The researchers are unclear for now just how cost-efficient plants can prove to be as sources of electricity, or how much can be obtained from a single plant. But they hope to demonstrate that a single leaf can be used as a power supply throughout its lifetime.

According to Magdalena Górecka, D.Sc., from the Warsaw University of Life Sciences, although plants cannot be transformed into huge power plants overnight, the energy obtained from them can be used, for instance, to generate power for smoke detectors in forests. Górecka is financing her research from funds obtained from the Foundation for Polish Science. The young researcher has placed second in the foundation’s Inter competition and won zl.100,000 in prize money.

In recent years, plants have been attracting much attention as potential sources of energy. Previously researchers were mainly interested in making biofuel from them. However, biofuel production involves toxic emissions resulting from the combustion of aromatic hydrocarbons or other substances, according to Górecka. That is why, she says, in her research she is seeking to produce clean, fully environmentally-friendly green energy.

The occurrence of electric current in a plant results from the plant’s exposure to the sun and the photosynthesis process. First, sunlight falls on the leaf and reaches the chloroplasts in its cells. Chloroplasts are specialized subunits in plant cells whose main role is to conduct photosynthesis. Photosynthesis is the process by which the sunlight gets converted into energy.

The electric current inside the plant can be controlled by adjusting the intensity of light. Energy production can also be boosted by increasing the amount of electrons released as well as the speed at which they are transferred within the chloroplast.
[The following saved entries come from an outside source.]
/-- Bytes of a block as the thread sees them. -/
def blockBytes (t : Thread) : State → List (Nat × Nat) → List Byte → State × List Byte
  | s, [], acc => (s, acc)
  | s, (k, n) :: r, acc => let (s1, bs) := threadBytes s t k n none; blockBytes t s1 r (acc ++ bs)

/-- `ctxload` in a thread. -/
def ctxloadThread (d a b : Nat) (lit : Word) (s : State) (i : Issue) (t : Thread) : State × Out :=
  match ctxPre d a b lit false s i t with
  | (s1, .error o) => (s1, o)
  | (s0, .ok (x, whole, ps)) =>
    if ps.any fun p => threadBad s0 t p.1 p.2 none then (s0, .trap { cls := 7, code := Config.class7Code.toNat, aux := 0, addr := vPair t a })
    else
      let (s1, bs) := blockBytes t s0 ps []
      match blockBad s1 x whole bs with
      | some r => (s1, .trap { cls := 3, code := 5, aux := r })
      | none =>
        let s2 := if whole then cure (modFlock s1 x.core x.flock fun f => loadFlockBlock s1.fresh f bs) (inFlock x.core x.flock)
          else cure (modThread s1 x.uid fun x => { loadThreadBlock x bs with newPc := none }) (inRegs x.uid)
        (resave s2 x, .eff {})

/-- Names of `ctxsave` and `ctxload`. -/
def ctxNames (d a b : Nat) (_ : Thread) : Names :=
  { vr := [(d, 1), (a, 2)], sr := selS b false
    tags := tagsOf 0 d 1 (some tagsInt) ++ tagsOf 1 a 2 (some tagsInt), limits := [(a % 2 == 1, 1)] }

/-- CTXSAVE: writes the state of a halted thread or flock to memory (R327, R328). -/
def execCtxsave (h : Hdr) (d a b : BitVec 7) (lit : Word) (s : State) : Host.Outcome State Fault Refusal :=
  issued (perThread { f := ctlF h 68#7 d a b, rsv := selRsv b.toNat, priv := true, sel := some b } (ctxNames d.toNat a.toNat b.toNat)
    (ctxsaveThread d.toNat a.toNat b.toNat lit) s)

/-- CTXLOAD: writes the state of a halted thread or flock back from memory (R327, R329). -/
def execCtxload (h : Hdr) (d a b : BitVec 7) (lit : Word) (s : State) : Host.Outcome State Fault Refusal :=
  issued (perThread { f := ctlF h 69#7 d a b, rsv := selRsv b.toNat, priv := true, sel := some b } (ctxNames d.toNat a.toNat b.toNat)
    (ctxloadThread d.toNat a.toNat b.toNat lit) s)

/-! ## Step (R330) -/

/-- STEP: steps the target of a halted job by one instruction, and waits for it (R204, R330). -/
def execStep (h : Hdr) (d a b : BitVec 7) (lit : Word) (s : State) : Host.Outcome State Fault Refusal :=
  issued (oncePerGroup { f := ctlF h 71#7 d a b, rsv := selRsv b.toNat, priv := true, sel := some b }
    (fun _ => { vr := [(a.toNat, 1)], vw := [(d.toNat, 1)], sr := selS b.toNat false, tags := tagsOf 1 a.toNat 1 (some tagsInt) })
    (fun s i t =>
      let w := vBits t a.toNat
      let k := src s i t b.toNat lit .int % 16
      let die := dieOf t.core
      if bits w 4 3 = 3 ∨ w % 8 ≠ 0 ∨ 2 ^ 23 ≤ w then (s, .trap (limitTrap 1))
      else if !bit (getReg s die (hoff k)) 16 || phaseOf s die k < 2 then (s, .trap { cls := 3, code := 6, aux := k })
      else
        let s1 := modThreads s i.act fun t => { t with wait := .step k d.toNat (i.act.headD 0) }
        (cmdStep s1 die k [bits w 4 3, bits w 11 5, bits w 16 12, bits w 22 17] (some (i.act.headD 0, d.toNat)), .eff {})) s)

end Sys2Proof.Machine
end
In order to obtain electricity from a plant in a safe manner it is necessary to use a device that will conduct it. However, simply sticking a wire into a plant is out of the question because this would damage the plant’s cells and the chloroplasts. Only a healthy chloroplast can ensure a proper flow of electrons.

In order to generate electricity from plants, the researchers plan to employ nanoparticles. These will intercept the electric charge from the chloroplast chain. Electricity generated in this way will be picked up by a specially designed electrode.

“Once we determine what kind of nanoparticles are able to do that, we will be halfway there,” says Górecka. “At the moment, we are testing various nanoparticles. We know already that nanoparticles of silver won’t do the trick because they are highly toxic and cause a lot of harm to the plants.”

It appears that the most difficult part will be devising the right kind of electrode. It must be transparent so as not to block the light for the plants. What’s more, it has to stick to the surface of the leaf and also penetrate inside in order to reach the chloroplasts.

Górecka’s team has already come up with an idea on how to construct the electrode using nanotechnology. “As soon as we start working on the electrode, we will look for plants with the largest and smoothest surface possible so that the electrode can stick to it firmly,” Górecka says.

O. M.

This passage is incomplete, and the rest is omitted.